Protran Technology offers a suite of track geometry measurement solutions. The Callisto Hy-Rail system was developed to make gathering track geometry data less complicated by displaying all geometry channels required by Federal Railroad Administration in real time, company officials said in a press release. The system generates a report containing geometry strip charts, a defect list and curve tables, enabling operators to inspect track more frequently. And more frequent track inspection enables crews to better plan maintenance and allocate tampers more efficiently. Additionally, the collected data can be used by a Callisto-equipped tamper, enabling it to work immediately without pre-inspection, ultimately increasing productivity, officials said. The company also offers the Callisto ProTamp, which records track geometry and communicates directly to the machine’s control system, automatically suggesting corrective lifts and throws. Advantages include increased pre-inspection speeds from 4 mph to 30 mph; improved safety, productivity and quality; and reduced machine set-up time, officials said. Finally, the Callisto Absolute integrates trolley survey instrument data to a tamper, automating absolute geometry surfacing. The aim: higher accuracy, reduced human interface and increased productivity. Contractors using Callisto Absolute have reported 50 percent time savings “compared to traditional methods for surfacing to absolute geometry,” Protran Technology officials said.
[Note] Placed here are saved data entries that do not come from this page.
-- ==== Sys2Proof/Machine/State.lean ====
section
/-! DEFINITION. Machine/State.lean: everything the manual gives the machine, as plain data; what it holds at
reset; the reasons a step can stop.  Sparse tables are canonical (Machine/Tab.lean).  INVENTORY.md lists
every piece with its rule and its value at reset. -/

namespace Sys2Proof.Machine

/-! Warps and blocks (R125-R147). -/

/-- The state of a path slot (R137 text, R150). -/
inductive PState
  | empty | live | held
deriving DecidableEq, Repr

/-- What a path waits for (R150, R209, R423, R175). -/
inductive Wait
  | none
  | sleep (deadline : Nat)
  | mwait (deadline : Nat)
  /-- For a phase; under .pub, whether the acquire at its scope, resolved as the word issued, empties the L1 (R259). -/
  | crew (handle phase : Nat) (pub : Option Bool) (counted : Bool)
  | grow
  | driver (frame : W64)
  /-- At a cross-lane word, with the lanes of the other path it waited for (R209). -/
  | cross (lanes : W32)
  /-- For a barrier unit's answer to its word (R423). -/
  | answer
  /-- CRLEAVE of a share crew, for copies into the block's scratch (R262). -/
  | drain
deriving DecidableEq, Repr

/-- A path slot (R137, R35).  `words` holds the rest of the clause that has been fetched; `remain` counts words of a
clause that must be read again before they issue. -/
structure Path where
  st : PState := .empty
  pc : W64 := 0
  mask : W32 := 0
  rpc : Option W64 := none
  words : List W64 := []
  remain : Nat := 0
  cls : BitVec 2 := 0
  /-- MEMWAIT and ENGWAIT of a clause whose first word has not issued (R30). -/
  limits : Option (Nat × Nat) := none
  /-- The next word is the first of its clause (R209). -/
  first : Bool := false
  parked : Bool := false
  wait : Wait := .none
  /-- Suspended by the other slot's handler or driver wait (R178). -/
  susp : Bool := false
  /-- The word whose transfer reached pc; 0 otherwise (R36). -/
  via : W64 := 0
  /-- The waiting word issued while both slots were in use, so it does not enter SIGS (R171). -/
  unsig : Bool := false
  /-- Its next word was tried and stalled in this base clock: not ready (R145). -/
  tried : Bool := false
  /-- Arithmetic time since which it stalls on the scoreboard between clauses (R146). -/
  since : Option Nat := none
  /-- Its next word is an engine push that its engine has not accepted (R32, R284, R298). -/
  push : Bool := false
deriving DecidableEq, Repr

inductive SKind
  | pending | join | arrived
deriving DecidableEq, Repr

/-- A divergence stack entry (R137). -/
structure StackEntry where
  kind : SKind
  mask : W32
  rpc : Option W64
  pc : W64
deriving DecidableEq, Repr

/-- The fault classes of R7, in order. -/
inductive FClass
  | undef | misalign | xlate | prot | scrbnd | tdesc | scale | poison | sigfail | queue | crew | window
  | seal | diverge | timeout | version
deriving DecidableEq, Repr

/-- A trap that has been detected (R176). -/
structure Trap where
  kind : BitVec 8 := 0
  cls : FClass := .undef
  word : W64 := 0
  sector : W64 := 0
  lanes : W32 := 0
  fetch : Bool := false
  detail : W32 := 0
deriving DecidableEq, Repr

/-- A queue entry of 32 lane words with its poison bits (R128, R317). -/
structure QEnt where
  data : Line
  poison : W32 := 0
deriving DecidableEq, Repr
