-- ==== Sys2Proof/Machine/Ops.lean ====
section
/-! DEFINITION. Machine/Ops.lean: the shared operations of a word: who issues, the store units of a core, counts of
outstanding results, traps and the return from one (R176-R179), and the frame of every word's meaning. -/

namespace Sys2Proof.Machine

/-! The issuing path. -/

/-- The issuing path, its warp and core as they stand, and the words of its issue unit. -/
structure Here where
  core : Nat
  w : Nat
  sl : Slot
  co : Core
  wp : Warp
  ws : List W64

def Here.p (x : Here) : Path := pathOf x.wp x.sl

/-- PRED of a unit's instruction word (R39). -/
def predOf (ws : List W64) : BitVec 3 := bits (unitWord ws) 52 3

/-- The execution set (R42). -/
def Here.exec (x : Here) : W32 := execOf x.wp x.sl (predOf x.ws)

/-- The current path, if it is live. -/
def here (s : State) (ws : List W64) : Option Here :=
  match s.cur with
  | none => none
  | some (c, w, sl) =>
    match tget (coreOf s c).warps w with
    | none => none
    | some wp =>
      if (pathOf wp sl).st == .live then some { core := c, w := w, sl := sl, co := coreOf s c, wp := wp, ws := ws }
      else none

def setWarp (s : State) (c w : Nat) (x : Warp) : State := modWarp s c w fun _ => x

def Here.block (x : Here) : Block := (tget x.co.blocks x.wp.block).getD {}
def Here.ctx (x : Here) : Nat := x.co.ctx.getD 0
/-- The block is provisional and its launch is not resolved (R398). -/
def Here.prov (x : Here) : Bool := x.block.prov
/-- Launch and block index of a provisional access. -/
def Here.tag (x : Here) : Option (Nat × Nat) := if x.prov then some (x.block.launch, x.block.linear) else none
/-- Global warp id (R121). -/
def Here.gid (x : Here) : Nat := 1 + 64 * x.core + x.w

/-- The word completes with the warp as given (R35, R171). -/
def retire (s : State) (x : Here) (wp : Warp) : State := setWarp s x.core x.w (retireW wp x.sl x.ws)

/-- The word completes; the warp is read from the state. -/
def retireNow (s : State) (x : Here) : State := modWarp s x.core x.w fun w => retireW w x.sl x.ws

/-- The path goes on waiting at its word, outside the active set (R146). -/
def waitAt (s : State) (x : Here) (k : Wait) : State :=
  modWarp s x.core x.w fun w =>
    { modPath w x.sl fun p => { p with wait := k, unsig := !oneSlot w } with active := false }

/-! Counts (R32, R54, R168). -/

/-- Copy tokens not yet written. -/
def tokOut (s : State) (core w : Nat) : Nat :=
  s.copies.foldl (fun n (_, c) =>
    n + (c.slices.filter fun x => x.core == core && x.warp == w && x.tok.isSome && !x.orphan).length) 0

/-- Engine pushes not yet accepted: those that stand at their words; any other is accepted when it issues (R32, R284,
R298). -/
def engOut (wp : Warp) : Nat := (if wp.a.push then 1 else 0) + (if wp.b.push then 1 else 0)

/-- Nothing is outstanding for the warp (R54). -/
def quiet (s : State) (core w : Nat) (wp : Warp) : Bool :=
  memOut (coreOf s core) w wp == 0 && tokOut s core w == 0 && engOut wp == 0

/-- The word waits at issue for its engine or queue to accept it: it counts as a push until then (R32). -/
def pushWait (s : State) (x : Here) : State :=
  modWarp s x.core x.w fun w => modPath w x.sl fun p => { p with push := true }

/-! Choice of the issuing path (R37, R143-R146). -/

/-- A path in the midst of a clause holds its pipe (R37); one that waits for an answer holds it when its word is not the
last of the clause (R423). -/
def holdsPipe (p : Path) : Bool :=
  p.st == .live && !p.susp &&
  (if p.wait == .answer then p.words.length > max 1 (unitLen p.words)
   else p.wait == .none && !p.words.isEmpty && !p.first)

/-- A path can issue, as far as its own state says: live, not waiting, not parked, its clause's waits met. -/
def canIssue (s : State) (core w : Nat) (wp : Warp) (sl : Slot) : Bool :=
  let co := coreOf s core
  let p := pathOf wp sl
  p.st == .live && p.wait == .none && !p.susp && wp.heldTrap.isNone && co.ctx.isSome && !co.stopped && !p.parked &&
  (match p.limits with
   | none => true
   | some (m, e) =>
     p.words.isEmpty || ((m ≥ 31 || memOut co w wp ≤ m) && (e ≥ 15 || engOut wp ≤ e)))

/-- The next word of a path names a pending register (R147). -/
def scoreStall (co : Core) (wp : Warp) (p : Path) : Bool :=
  !p.words.isEmpty && !wp.pend.isEmpty &&
  (match decode p.words with
   | .ok (i, _) => (regsOf co.memdef i).any fun r => wp.pend.contains r
   | .error _ => false)

/-- A path between clauses is ready: it can issue its next word, as far as the scoreboard and its last try say (R145,
log 97). -/
def pathReady (s : State) (core w : Nat) (wp : Warp) (sl : Slot) : Bool :=
  canIssue s core w wp sl && !(pathOf wp sl).tried && !scoreStall (coreOf s core) wp (pathOf wp sl)

/-- A warp is ready when one of its paths is, but for the choice that follows its YIELD (R145, R170). -/
def warpReady (s : State) (core w : Nat) (wp : Warp) : Bool :=
  !wp.yielded && (pathReady s core w wp .a || pathReady s core w wp .b)

/-- The oldest of some warps. -/
def oldestOf (ws : Tab Warp) : Option Nat := ((sortBy (fun (p : Nat × Warp) => p.2.age) ws).head?).map (·.1)

/-- The warp that a pipe chooses: of its ready active warps the oldest that has been passed over 64 times, else the
oldest (R145). -/
def chosen (s : State) (core pipe : Nat) : Option Nat :=
  let ready := (coreOf s core).warps.filter fun (v, x) => x.pipe == pipe && x.active && warpReady s core v x
  let late := ready.filter fun (_, x) => x.passed ≥ 64
  oldestOf (if late.isEmpty then ready else late)

/-- The path has its pipe's slot: within a clause no other path issues (R37); else its warp is the one that the pipe
chooses, and of two ready paths the one that did not issue the last clause goes first (R143, R145). -/
def mayIssue (s : State) (core w : Nat) (sl : Slot) : Bool :=
  let co := coreOf s core
  match tget co.warps w with
  | none => false
  | some wp =>
    if co.warps.any fun (_, x) => x.pipe == wp.pipe && (holdsPipe x.a || holdsPipe x.b) then
      holdsPipe (pathOf wp sl) && canIssue s core w wp sl
    else
      pathReady s core w wp sl && chosen s core wp.pipe == some w &&
      (wp.last != sl || !pathReady s core w wp (otherSlot sl))

/-- The path takes its pipe's slot. -/
def takeTurn (s : State) (core w : Nat) (sl : Slot) : State := { s with cur := some (core, w, sl) }

/-- After a turn of a path, from s to t: a word that stalled is not tried again in this base clock; when the first word
of a clause has issued, the ready warps of the pipe have been passed over once more, those outside the active set when
it is full (R143, R145, R146). -/
def noteTurn (s t : State) (core w : Nat) (sl : Slot) : State :=
  match tget (coreOf s core).warps w, tget (coreOf t core).warps w with
  | some x, some y =>
    let p := pathOf x sl
    let q := pathOf y sl
    if q == { p with push := q.push } then setWarp t core w (setPath y sl { q with tried := true })
    else if !p.first then t
    else
      let full := ((coreOf s core).warps.filter fun (_, z) => z.pipe == x.pipe && z.active).length ≥ 4
      let behind (v : Nat) : Bool :=
        match tget (coreOf s core).warps v with
        | some z => z.pipe == x.pipe && (z.active || full) && warpReady s core v z
        | none => false
      modCore t core fun co => { co with warps := co.warps.map fun (v, z) =>
        if v == w then (v, { z with passed := 0, last := sl })
        else if z.pipe == x.pipe then (v, { z with passed := if behind v then z.passed + 1 else z.passed, yielded := false })
        else (v, z) }
  | _, _ => t

/-- Arithmetic time since which a path between clauses stalls on the scoreboard (R146). -/
def stallSince (s : State) (co : Core) (w : Warp) (p : Path) : Option Nat :=
  if p.st == .live && p.wait == .none && !p.susp && p.first && scoreStall co w p then some (p.since.getD s.arith) else none

/-- Paths whose results have all returned are no longer parked (R54), and stalls are timed (R146). -/
def refreshWarp (s : State) (core w : Nat) (x : Warp) : Warp :=
  let free := (x.a.parked || x.b.parked) && quiet s core w x
  let path (p : Path) : Path :=
    { p with parked := p.parked && !free, since := stallSince s (coreOf s core) x p }
  { x with a := path x.a, b := path x.b }

/-- A warp that has stalled between clauses for more than 32 arithmetic cycles, with no path that can go on (R146). -/
def mustLeave (s : State) (core w : Nat) (x : Warp) : Bool :=
  let long (p : Path) : Bool := match p.since with | some t => s.arith > t + 32 * 1600 | none => false
  x.active && (long x.a || long x.b) && !holdsPipe x.a && !holdsPipe x.b && !warpReady s core w x

/-- While a pipe's active set has a place, the oldest ready warp outside it enters (R146). -/
def fillSet (s : State) (core pipe : Nat) : State :=
  foldN 4 (fun _ s =>
    let ws := (coreOf s core).warps.filter fun (_, x) => x.pipe == pipe
    if (ws.filter fun (_, x) => x.active).length ≥ 4 then s
    else match oldestOf (ws.filter fun (v, x) => !x.active && warpReady s core v x) with
      | some v => modWarp s core v fun x => { x with active := true }
      | none => s) s

/-- The active sets of a core as R146 has them. -/
def activeSets (s : State) (core : Nat) : State :=
  let s := modCore s core fun co => { co with warps := co.warps.map fun (w, x) => (w, refreshWarp s core w x) }
  let s := modCore s core fun co => { co with warps := co.warps.map fun (w, x) =>
    (w, if mustLeave s core w x then { x with active := false } else x) }
  foldN 4 (fun p s => fillSet s core p) s

/-! The direct region (R131-R133): units of 512 bytes. -/

def storeUnits (co : Core) : Nat := (16 - 2 ^ co.l1ways.toNat) * 64

/-- Spans in use: granules, stack units, scratch. -/
def usedSpans (co : Core) : List (Nat × Nat) :=
  (co.warps.flatMap fun (_, w) => (w.stackUnit, 1) :: w.granules.map fun g => (2 * g, 2)) ++
  co.blocks.map fun (_, b) => (8 * b.scratchBase, 8 * b.scratchGran)

def spanFree (used : List (Nat × Nat)) (a n : Nat) : Bool := !used.any fun (b, m) => overlaps a n b m

/-- Free register granules, as store offsets in KiB. -/
def freeGranules (co : Core) : List Nat :=
  let used := usedSpans co
  (List.range (storeUnits co / 2)).filter fun g => spanFree used (2 * g) 2

/-- A free stack unit; the highest, so that units of 512 bytes do not break up granules. -/
def freeStack (co : Core) (taken : List (Nat × Nat)) : Option Nat :=
  let used := usedSpans co ++ taken
  (List.range (storeUnits co)).reverse.find? fun u => spanFree used u 1

/-- A place for n contiguous scratch granules. -/
def freeScratch (co : Core) (n : Nat) : Option Nat :=
  if n = 0 then some 0
  else
    let used := usedSpans co
    (List.range (storeUnits co / 8 + 1 - n)).find? fun b => spanFree used (8 * b) (8 * n)

/-! REGGROW (R165, R166). -/

/-- End a pending request. -/
def endGrow (s : State) (core w : Nat) (got : Option (List Nat)) : State :=
  match tget (coreOf s core).warps w with
  | none => s
  | some wp =>
    match wp.grow with
    | none => s
    | some (_, m, ex, sl, _) =>
      let wp := { wp with grow := none, granules := wp.granules ++ got.getD [],
                          pend := sdel wp.pend (512 + m) }
      let wp := mset wp m (if got.isSome then ex else 0)
      setWarp s core w (retireW wp sl (unitAt (pathOf wp sl)))

/-- The oldest pending request that the pool can meet is granted (R165). -/
def grantOne (s : State) (core : Nat) : State :=
  let co := coreOf s core
  let pool := freeGranules co
  let cands := co.warps.filterMap fun (w, x) => x.grow.map fun g => (w, g.1, g.2.2.2.2)
  let ok := cands.filter fun c => c.2.1 ≤ pool.length
  match ok.foldl (fun (b : Option (Nat × Nat × Nat)) c =>
      match b with | none => some c | some d => if c.2.2 < d.2.2 then some c else some d) none with
  | none => s
  | some (w, n, _) => endGrow s core w (some (pool.take n))

/-- The crew of a path whose message says that its warp waits for a phase it has arrived in (R250, R423). -/
def arrivedPost (s : State) (core : Nat) (w : Nat × Warp) (sl : Slot) : Option Nat :=
  ((s.bunits.flatMap fun u => u.2.inbox).find? fun p =>
    p.core == core && p.warp == w.1 && p.slot == sl &&
    (match crewOf s p.handle, crewNext w.2 p.handle with
     | some c, some (next, _) => next != c.phase
     | _, _ => false)).map (·.handle)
Officials at RailWorks Corp. have seen “a steady uptick in the marketplace for track geometry services,” and the company plans to leverage technology to continue to grow in the business, officials said in an email. To that end, the company recently added rail profiling to its maintenance-of-way service portfolio. RailWorks uses a non-contact laser profile sensor system, mounted on a hi-rail vehicle, to measure gauge, rail profile and rail cant. Using this system, customers are able to see data almost immediately, officials said. “Combining our best-in-class track geometry and rail profiling services allows RailWorks the ability to collect high-resolution data at a much faster rate than visual inspections,” said RT Swindall, vice president of RailWorks Maintenance of Way Services. The company’s track geometry services are available for all types of track, including hard-to-reach sections, officials said.